AIM OF THE TASK
Your answer must consist of one number: how many lines in the records contain "elapsed".

Collected data entries
/-- QUEUED_TRIGGER_START with the engine free: a passive trigger whose checks pass opens its sequence at the wake stage; one
whose first check fails is recorded with its status and event bit 2; the queue moves on. WAKE_FRAME_REPEAT 12 ms after
the last message with no further ID: the sequence is at the wake stage again, repeated. FUSION of a start whose columns
all hold, measured, with the grant's writes accepted and no cause that bars the grant: the latch and both outputs in
permit, the session open, HOLD_S running, event bit 0, the outcome OK; of an entry whose columns hold: the outcome OK
and no grant; with a failing column and no key left to serve: that status with event bit 2; at T_OFF: NOT_READY; before
the measurement an entry or start that would write waits. Without a grant the latch is as it was, and in deny under a
deny level. -/
def Obligations.AccessSequences : Prop :=
  (∀ (s : State) (kind pin : Nat) (r : List (Nat × Nat)),
      s.acc.queue = (kind, pin) :: r →
      accBusy s = false →
      kind = 1 ∨ kind = 2 →
      preCheck s = none →
      recUsable s (pfRec s.acc.profile pin) = true →
      (freeIndex s 0).isSome = true →
      ∃ t, exec (.queuedTriggerStart) s = .next t
        ∧ t.acc.queue = r
        ∧ t.acc.seqn.map (·.kind) = some kind
        ∧ t.acc.seqn.map (·.pin) = some pin
        ∧ t.acc.seqn.map (·.stage) = some .wake
        ∧ t.permit.latch = (s.permit.latch && !denyLevel s))
  ∧ (∀ (s : State) (kind pin : Nat) (r : List (Nat × Nat)) (st : Status),
      s.acc.queue = (kind, pin) :: r →
      accBusy s = false →
      kind = 1 ∨ kind = 2 ∨ kind = 3 →
      preCheck s = some st →
      ∃ t, exec (.queuedTriggerStart) s = .next t
        ∧ t.acc.queue = r
        ∧ t.acc.seqn = none
        ∧ t.acc.lastKind = kind
        ∧ t.acc.lastStatus = st
        ∧ t.acc.lastCred = 255
        ∧ t.acc.evt.getLsbD 2 = true)
  ∧ (∀ (s : State) (q : Seqn),
      s.acc.seqn = some q →
      q.stage = .repeatGap →
      q.msgAt = 0 ∨ q.msgAt + tMs 12 ≤ s.elapsed →
      q.ids = [] →
      (freeIndex s 0).isSome = true →
      ∃ t, exec (.wakeFrameRepeat) s = .next t
        ∧ t.acc.seqn.map (·.stage) = some .wake
        ∧ t.acc.seqn.map (·.repeated) = some true
        ∧ t.acc.seqn.map (·.served) = some q.served
        ∧ t.permit.latch = (s.permit.latch && !denyLevel s))
  ∧ (∀ (s : State) (mv : Nat) (q : Seqn),
      s.acc.seqn = some q →
      q.stage = .fuse →
      q.kind = 2 →
      (fuse s q).fail = none →
      s.sup.measured = true →
      (grant (q.cred.getD 255) false (seeVhold mv s)).1 = .ok →
      grantBarred s = false →
      ∃ t, exec (.fusion mv) s = .next t
        ∧ t.permit.latch = true
        ∧ t.permit.spA = true
        ∧ t.permit.spB = true
        ∧ t.acc.sessOpen = true
        ∧ t.acc.grantCred = q.cred.getD 255
        ∧ t.acc.grantBackup = false
        ∧ t.acc.evt.getLsbD 0 = true
        ∧ t.acc.seqn = none
        ∧ t.acc.lastKind = 2
        ∧ t.acc.lastStatus = .ok
        ∧ t.acc.holdUntil = some (s.elapsed + tS (pfHold s.acc.profile))
        ∧ t.acc.decisions = s.acc.decisions + 1)
  ∧ (∀ (s : State) (mv : Nat) (q : Seqn),
      s.acc.seqn = some q →
      q.stage = .fuse →
      q.kind = 1 →
      (fuse s q).fail = none →
      s.sup.thermOff = false →
      s.sup.measured = true →
      (credGet s (q.cred.getD 255)).counter > 127 →
      ∃ t, exec (.fusion mv) s = .next t
        ∧ t.acc.seqn = none
        ∧ t.acc.lastKind = 1
        ∧ t.acc.lastStatus = .ok
        ∧ t.acc.lastCred = q.cred.getD 255
        ∧ t.permit.latch = (s.permit.latch && !denyLevel s))
  ∧ (∀ (s : State) (mv : Nat) (q : Seqn) (st : Status),
      s.acc.seqn = some q →
      q.stage = .fuse →
      q.kind = 1 →
      s.sup.thermOff = false →
      (fuse s q).fail = some st →
      st.good = false →
      pfMaxKeys s.acc.profile ≤ q.served.length →
      ∃ t, exec (.fusion mv) s = .next t
        ∧ t.acc.seqn = none
        ∧ t.acc.lastKind = 1
        ∧ t.acc.lastStatus = st
        ∧ t.acc.evt.getLsbD 2 = true
        ∧ t.permit.latch = (s.permit.latch && !denyLevel s))
  ∧ (∀ (s : State) (mv : Nat) (q : Seqn),
      s.acc.seqn = some q →
      q.stage = .fuse →
      q.kind = 2 →
      (fuse s q).fail = none →
      s.sup.measured = true →
      s.sup.thermOff = false →
      s.acc.sessOpen = true →
      (credGet s (q.cred.getD 255)).counter > 127 →
      grantBarred s = false →
      ∃ t, exec (.fusion mv) s = .next t
        ∧ t.permit.latch = true
        ∧ t.permit.spA = true
        ∧ t.permit.spB = true
        ∧ t.acc.sessOpen = true
        ∧ t.acc.session = s.acc.session
        ∧ t.acc.grantCred = q.cred.getD 255
        ∧ t.acc.seqn = none
        ∧ t.acc.lastKind = 2
        ∧ t.acc.lastStatus = .ok
        ∧ t.acc.holdUntil = some (s.elapsed + tS (pfHold s.acc.profile)))
  ∧ (∀ (s : State) (mv : Nat) (q : Seqn),
      s.acc.seqn = some q →
      q.stage = .fuse →
      q.kind ≠ 3 →
      s.sup.thermOff = true →
      ∃ t, exec (.fusion mv) s = .next t
        ∧ t.acc.seqn = none
        ∧ t.acc.lastStatus = .notReady
        ∧ t.acc.evt.getLsbD 2 = true
        ∧ t.permit.latch = (s.permit.latch && !denyLevel s))
  ∧ (∀ (s : State) (mv : Nat) (q : Seqn),
      s.acc.seqn = some q →
      q.stage = .fuse →
      q.kind = 1 ∨ q.kind = 2 →
      (fuse s q).fail = none →
      s.sup.thermOff = false →
      s.sup.measured = false →
      exec (.fusion mv) s = .next (settle s ({ s with sup.vhold := mv })))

EXPECTED ANSWER
3